Apollon was considered by the Greeks as the epitome of physical male beauty, almost too perfect for comfort as if, like the sun it would be painful to stare at him too long.  He was always portrayed as a  Kouros, a beardless youth and very athletic; in the very first Olympics it is said that Apollon won all the events including, of course, archery (of which Apollon is also the god of) but also beating Hermes at the footrace and Ares at boxing.  Apollon was the typical Greek male youth in the realms of sexuality as well; none of the younger Olympians marry (save for Dionusos, who is so often the exception to the rule) though they do take many lovers And Apollon has many famous ones, perhaps the most well known being Hykanthos  a youth of great beauty and intelligence who was accidentally killed by Apollon while the two practiced discus.  In memory of his death, Apollon crated the Hyacinth flower from his blood and placed on its petals the letters ‘IA’: the sound of his mourning cry.
Apollon had many children as well including Hilaria, the goddess of laughter; Phemonoe the goddess of oracular poetry and the mortal Asklepious, a physician so skilled that he could raise the dead.  Along with the other aspects of civilization that Apollon rules over he is the god of healing; special hymns called paeans were sung to him in hopes of healing and even the gods came to him to patch their wounds.  So it is no wonder that his son would have the power to heal as well.  Asklepious was retrieved from his mothers womb when she was killed in a pillar of light and fire as revenge for cheating on Apollon with a mortal man.  Asklepious was raised and taught by the Kentaur Khiron, the tutor of many young heroes.  It is said that he restored the life the youth Hippolytus, son of Theseus and beloved of Artemis, after he was killed by his fathers curse.  Furious at the thwarting of his power Haides pleaded to Zeus to kill Asklepious; fearing that Asklepious would raise others Zeus agreed and struck him down with a thunderbolt.  Asklepious was raised from the dead himself by Apollon and instated on Olympus as the god of medicine.  Even today he and his daughters are called upon by all doctors when they take the Hippocratic oath and swear to do no harm.
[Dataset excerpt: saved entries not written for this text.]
theorem serveHost_hostInv {s t : State} (hs : HostInv s) (h : serveHost s = .next t) : HostInv t := by
  unfold serveHost at h
  split at h
  · next hidle =>
    unfold serveCommand at h
    split at h
    · cases h; exact hs
    · cases h
    · split at h
      · exact exec_hostInv (by simpa using hidle) h
      · cases h
  · next hpoll => exact resumePoll_hostInv (hs.quiet (by simp [hpoll])) h
  · next rest hsend => exact resumeSend_hostInv (hs.quiet (by simp [hsend])) h

theorem serveSlot_hostInv {slot : Slot} {s t : State} (hs : HostInv s) (hturn : s.turn = slot)
    (h : serveSlot slot s = .next t) : HostInv t := by
  cases slot with
  | reset => cases h; exact HostInv.of_idle rfl
  | rxin | txout =>
    obtain ⟨hho, hrh⟩ := serveCommand_keeps_host (by simp) (by simp [hturn, countPort]) h
    exact hs.congr hho hrh
  | host limit => exact serveHost_hostInv hs h

/-- Settles O53: the block's invariant holds of whatever a step answers, and the composite's is kept by each agent's
turn. -/
theorem stepKeepsInvariants : Obligations.StepKeepsInvariants := by
  intro s t hs hh h
  refine ⟨(step_answers hs).inv h, ?_⟩
  unfold step serveNext at h
  split at h
  · cases h; exact hh
  · next slot rest _ =>
    exact serveSlot_hostInv (s := { s with sched := rest, turn := slot }) (hh.congr rfl rfl) rfl h

end Sys2Proof.Machine
end

section
/-! SUPPORT. `SEND` cut short (R61), and what an uninterrupted `POLL` reads and returns (R25, R78, R141). -/

namespace Sys2Proof.Machine

/-! ### A cut SEND -/

/-- Settles O40: the loop of `SEND` cut after `n` accepted puts. -/
theorem cutSendHasPutItsFirstBytes : Obligations.CutSendHasPutItsFirstBytes := by
  intro s cmd payload n hs hturn hp hn hroom
  have hfits : payloadFits s.cfg payload = true := decide_eq_true hp
  have hlen := length_wireBytes s.cfg cmd payload
  have hcut := sendLoop_cut (wireBytes s.cfg cmd payload)
    (s := beginHost (.sending (wireBytes s.cfg cmd payload)) s) (m := n) hs.tx (by omega) hroom
  have hlimit : turnLimit s.turn = some n := by rw [hturn]; rfl
  have htake : ((wireBytes s.cfg cmd payload).take n).length = n := by rw [List.length_take]; omega
  refine ⟨ringPuts s.cfg.nTx s.tx ((wireBytes s.cfg cmd payload).take n), ?_, ?_⟩
  · show sendFrame cmd payload s = _
    rw [sendFrame, if_pos hfits, resumeSend, beginHost_turn, hlimit, hcut]
    rfl
  · exact (ringPuts_spec _ hs.tx (by rwa [htake])).2.1

/-! ### POLL over the content -/

/-- An uninterrupted `POLL` ends as the run of the decoder over the content of `rx` does, that many bytes taken. -/
theorem execPoll_run {s : State} (hs : s.Inv) (ht : turnLimit s.turn = none) :
    ∃ run rx, decodeList s.cfg (rxContent s) s.dec s.stats = .ok run ∧
      exec .poll s = .next
        { s with rx := rx, dec := run.dec, stats := run.stats, host := .idle,
                 resp := { s.resp with host := some (.frame run.frame) } } ∧
      content s.cfg.nRx rx = (rxContent s).drop run.taken := by
  obtain ⟨run, hrun, -, -, hle, -⟩ := decodeList_inv (rxContent s) hs.dec ⟨hs.dropped_le, hs.errors_le⟩
  refine ⟨run, _, hrun, ?_, (hs.rx.advance (by simpa [rxContent] using hle)).2⟩
  rw [execPoll_whole hs.rx ht, hrun]
  rfl

/-- Settles O32: both polls are the run of the decoder over the same content. -/
theorem pollSeesOnlyContent : Obligations.PollSeesOnlyContent := by
  intro s r hs hr ht hc
  have hs' : State.Inv { s with rx := r } := ⟨hs.legal, hr, hs.tx, hs.dec, hs.dropped_le, hs.errors_le⟩
  have hview : rxContent { s with rx := r } = rxContent s := hc
  obtain ⟨run, rx, hrun, ht₁, hrx⟩ := execPoll_run hs ht
  obtain ⟨run', rx', hrun', ht₂, hrx'⟩ := execPoll_run hs' ht
  rw [hview] at hrun' hrx'
  cases hrun.symm.trans hrun'
  exact ⟨_, _, ht₁, ht₂, rfl, hrx'.trans hrx.symm⟩

/-! ### A frame returned was on the wire -/

/-- The bytes taken so far of the frame in progress, from its `STX` on; none in `WAIT_STX` (R145). -/
def begun (cfg : Config) (d : Decoder) : List Byte :=
  match d.phase with
  | .waitStx => []
  | .awaitLen => [cfg.stx]
  | .awaitCmd => [cfg.stx, d.len]
  | .awaitPayload => cfg.stx :: d.len :: d.cmd :: bufBytes d.buf d.idx
  | .awaitCrc => cfg.stx :: d.len :: d.cmd :: bufBytes d.buf d.idx

/-- A byte that completes no frame adds to the frame in progress, or ends it; what is in progress after it is the end
of the bytes taken. -/
theorem begun_consumed {cfg : Config} {b : Byte} {d d' : Decoder} {c c' : Stats}
    (hd : DecoderInv cfg.maxPayload d) (h : decodeCore b cfg d c = .ok (.consumed, d', c')) :
    begun cfg d' <:+ begun cfg d ++ [b] := by
  cases hp : d.phase with
  | waitStx =>
    by_cases hb : b = cfg.stx
    · subst hb
      cases h.symm.trans (core_waitStx_match hp)
      simp [begun, hp]
    · cases h.symm.trans (core_waitStx_drop hp hb)
      simp [begun, hp]
  | awaitLen =>
    by_cases hb : b.toNat ≤ cfg.maxPayload
    · cases h.symm.trans (core_awaitLen_valid hp hb)
      simp [begun, hp]
    · cases h.symm.trans (core_awaitLen_invalid hp (Nat.not_le.1 hb))
      simp [begun]
  | awaitCmd =>
    cases h.symm.trans (core_awaitCmd hp)
    by_cases h0 : 0 < d.len.toNat <;> simp [begun, hp, h0, bufBytes]
  | awaitPayload =>
    have hi := hd.idx_payload hp
    have hlen := hd.len_le
    cases h.symm.trans (core_awaitPayload hp (by omega))
    have hbuf := bufBytes_write hd.storage.1 d.idx b
    by_cases h1 : d.idx + 1 = d.len.toNat
    · simp [begun, hp, h1, ← hbuf]
    · simp [begun, hp, h1, hbuf]
  | awaitCrc =>
    by_cases hb : b = d.acc
    · subst hb
      cases h.symm.trans (core_awaitCrc_match hp hd.len_le)
    · cases h.symm.trans (core_awaitCrc_mismatch hp hb)
      simp [begun]

/-- The byte that completes a frame is the last of its wire bytes (R78, R141). -/
theorem begun_frame {cfg : Config} {b : Byte} {d d' : Decoder} {c c' : Stats} {f : Frame}
    (hd : DecoderInv cfg.maxPayload d) (h : decodeCore b cfg d c = .ok (.frame f, d', c')) :
    begun cfg d ++ [b] = wireBytes cfg f.command f.payload ∧ f.length = lenByte f.payload ∧
      f.payload.length ≤ cfg.maxPayload := by
  cases hp : d.phase with
  | waitStx =>
    by_cases hb : b = cfg.stx
    · subst hb
      cases h.symm.trans (core_waitStx_match hp)
    · cases h.symm.trans (core_waitStx_drop hp hb)
  | awaitLen =>
    by_cases hb : b.toNat ≤ cfg.maxPayload
    · cases h.symm.trans (core_awaitLen_valid hp hb)
    · cases h.symm.trans (core_awaitLen_invalid hp (Nat.not_le.1 hb))
  | awaitCmd => cases h.symm.trans (core_awaitCmd hp)
  | awaitPayload =>
    have hi := hd.idx_payload hp
    have hlen := hd.len_le
    cases h.symm.trans (core_awaitPayload hp (by omega))
  | awaitCrc =>
    by_cases hb : b = d.acc
    · subst hb
      cases h.symm.trans (core_awaitCrc_match hp hd.len_le)
      have hacc := hd.acc_fold (.inr hp)
      rw [hd.idx_crc hp] at hacc
      have hlen : lenByte (bufBytes d.buf d.len.toNat) = d.len := by simp [lenByte]
      exact ⟨by simp [begun, hp, hd.idx_crc hp, wireBytes, frameCrc, hlen, hacc], hlen.symm,
        by simpa using hd.len_le⟩
    · cases h.symm.trans (core_awaitCrc_mismatch hp hb)

/-- A frame that a run over a list emits: the bytes begun before it and the bytes it took end with its wire bytes. -/
theorem decodeList_sound {cfg : Config} {f : Frame} (bs : List Byte) :
    ∀ {d : Decoder} {c : Stats} {run : ListRun}, DecoderInv cfg.maxPayload d → StatsInv cfg c →
      decodeList cfg bs d c = .ok run → run.frame = some f →
      wireBytes cfg f.command f.payload <:+ begun cfg d ++ bs.take run.taken ∧
        f.length = lenByte f.payload ∧ f.payload.length ≤ cfg.maxPayload := by
  induction bs with
  | nil => intro d c run _ _ h hf; cases h; cases hf
  | cons b bs ih =>
    intro d c run hd hc h hf
    obtain ⟨r, d', c', hcore, hd', hc', hne, -⟩ := decodeCore_inv (b := b) hd hc
    cases r with
    | empty => exact absurd rfl hne
    | frame g =>
      cases h.symm.trans (decodeList_frame hcore)
      cases hf
      obtain ⟨hbytes, hlen⟩ := begun_frame hd hcore
      exact ⟨by simp [hbytes], hlen⟩
    | consumed =>
      obtain ⟨run', hrun', -⟩ := decodeList_inv bs hd' hc'
      rw [decodeList_consumed hcore, hrun'] at h
      cases h
      obtain ⟨hbytes, hlen⟩ := ih hd' hc' hrun' hf
      refine ⟨hbytes.trans ?_, hlen⟩
      obtain ⟨before, hbefore⟩ := begun_consumed hd hcore
      refine ⟨before, ?_⟩
      rw [← List.append_assoc, hbefore]
      simp [ListRun.after]

/-- Settles O26: from `WAIT_STX` nothing is begun, so the bytes the run took end with the wire bytes. -/
theorem polledFrameWasOnTheWire : Obligations.PolledFrameWasOnTheWire := by
  intro s t f hs hturn hp h hf
  obtain ⟨run, rx, hrun, hpoll, hrx⟩ := execPoll_run hs hturn
  cases hpoll.symm.trans h
  have hframe : run.frame = some f := by simpa using hf
  have hbegun : begun s.cfg s.dec = [] := by simp [begun, hp]
  obtain ⟨⟨before, hbytes⟩, hframe⟩ :=
    decodeList_sound (rxContent s) hs.dec ⟨hs.dropped_le, hs.errors_le⟩ hrun hframe
  rw [hbegun, List.nil_append] at hbytes
  refine ⟨before, ?_, hframe⟩
  change rxContent s = before ++ wireBytes s.cfg f.command f.payload ++ content s.cfg.nRx rx
  rw [hrx, hbytes, List.take_append_drop]

end Sys2Proof.Machine
end

section
/-! SUPPORT. Where storage lies and what its stale bytes are is unobservable (R25, R43): two states that meet the
invariant and look alike are taken by each shared operation, and so by every instruction and step, to the same result
and to states that look alike. -/

namespace Sys2Proof.Machine

/-! ### States that look alike -/

namespace SameView

variable {s t : State}

theorem cfg (h : SameView s t) : t.cfg = s.cfg := by rw [h.rest]

theorem dec (h : SameView s t) : t.dec = { s.dec with buf := t.dec.buf } := congrArg State.dec h.rest

theorem stats (h : SameView s t) : t.stats = s.stats := by rw [h.rest]

theorem host (h : SameView s t) : t.host = s.host := by rw [h.rest]

theorem sched (h : SameView s t) : t.sched = s.sched := by rw [h.rest]

theorem turn (h : SameView s t) : t.turn = s.turn := by rw [h.rest]

theorem queue (h : SameView s t) (p : Port) : t.queue p = s.queue p := by
  cases p with
  | rxin | host | txout => rw [h.rest]; rfl

theorem bufContent (h : SameView s t) (q : Buf) : bufContent t q = bufContent s q := by
  cases q with
  | rx => exact h.rx
  | tx => exact h.tx

theorem countBytes (h : SameView s t) (q : Buf) : countBytes q t = countBytes q s := by
  show (t.ring q).cnt = (s.ring q).cnt
  simpa [Machine.bufContent] using congrArg List.length (h.bufContent q)

/-- Buffers of equal content in the place of `q`. -/
theorem setRing (h : SameView s t) {q : Buf} {r r' : Ring}
    (hr : content (capacity s.cfg q) r' = content (capacity s.cfg q) r) :
    SameView (s.setRing q r) (t.setRing q r') := by
  have hrest := congrArg (fun u : State => u.setRing q r') h.rest
  have hr' : content (capacity t.cfg q) r' = content (capacity s.cfg q) r := by rwa [h.cfg]
  cases q with
  | rx => exact ⟨hrest, hr', h.tx, h.buf⟩
  | tx => exact ⟨hrest, h.rx, hr', h.buf⟩

theorem initRing (h : SameView s t) (q : Buf) : SameView (initRing q s) (initRing q t) :=
  h.setRing ((content_empty rfl).trans (content_empty rfl).symm)

end SameView

/-- Two states that meet the invariant and look alike. -/
structure Twins (s t : State) : Prop where
  left : s.Inv
  right : t.Inv
  view : SameView s t

/-- An update that neither reads nor writes the buffers and the decoder. -/
structure Inert (f : State → State) : Prop where
  inv : ∀ s, s.Inv → (f s).Inv
  cfg : ∀ s, (f s).cfg = s.cfg
  rx : ∀ s, (f s).rx = s.rx
  tx : ∀ s, (f s).tx = s.tx
  dec : ∀ s, (f s).dec = s.dec
  comm : ∀ (s : State) (r r' : Ring) (d : Decoder),
    f { s with rx := r, tx := r', dec := d } = { f s with rx := r, tx := r', dec := d }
There is some evidence that Apollon was a shamanic deity and that very early in history his cult included the traveling of the three worlds (heaven, earth and the underworld) by use of the World Axis (much as other cultures’ shamans use a world tree).  The world axis was connected to Delphi, (which was considered by much of the ancient world to be the center point of the universe) Apollon’s chief site of worship, and the other end was attached to the northern star.  Both ends were guarded by great serpents (perhaps associated with the twin snakes of the Kadekus) one of whom- the constellation Draco can still be seen guarding the pole star. 

Apollon is the grandson of the Titans Koios and Phobe, both whom are oracular deities- Koios who uttered prophesy from the heavens and Phoebe who uttered them from the earth; Delphi was the shrine of Phoebe and her snake cult before it was taken over by Apollon.  The pythia, priestess of the oracle would inhale the gasses rising from the ground and through trance call into herself the essence of the god, a priest would interpreted her mutterings and form them into hexamic verse.  The oracles of Delphi were sought out by peoples – kings and commoners alike- thorough out  the Mediterranean and beyond for nearly a thousand years

I t has already been mentioned that Artemis and Apollon have a strongly complement each other, and just as there is an Artemis of the Near East (Artemis of Ephesus) so there is an Apollon.  Throughout the Iliad Apollo appears as a Trojan rather than a Greek ally, he was worshiped in the Troad  as Apollon Smintheus the god of the bow and the gift of prophecy and is related to the Hittite sun god Apulu.  Apollon also was worshiped by the Romans under the name Apollo and by the Etruscans as Aplu. 

I honor Apollon by studying, by learning as much as I can, not only about the world around me but about myself as well- by always searching for the light.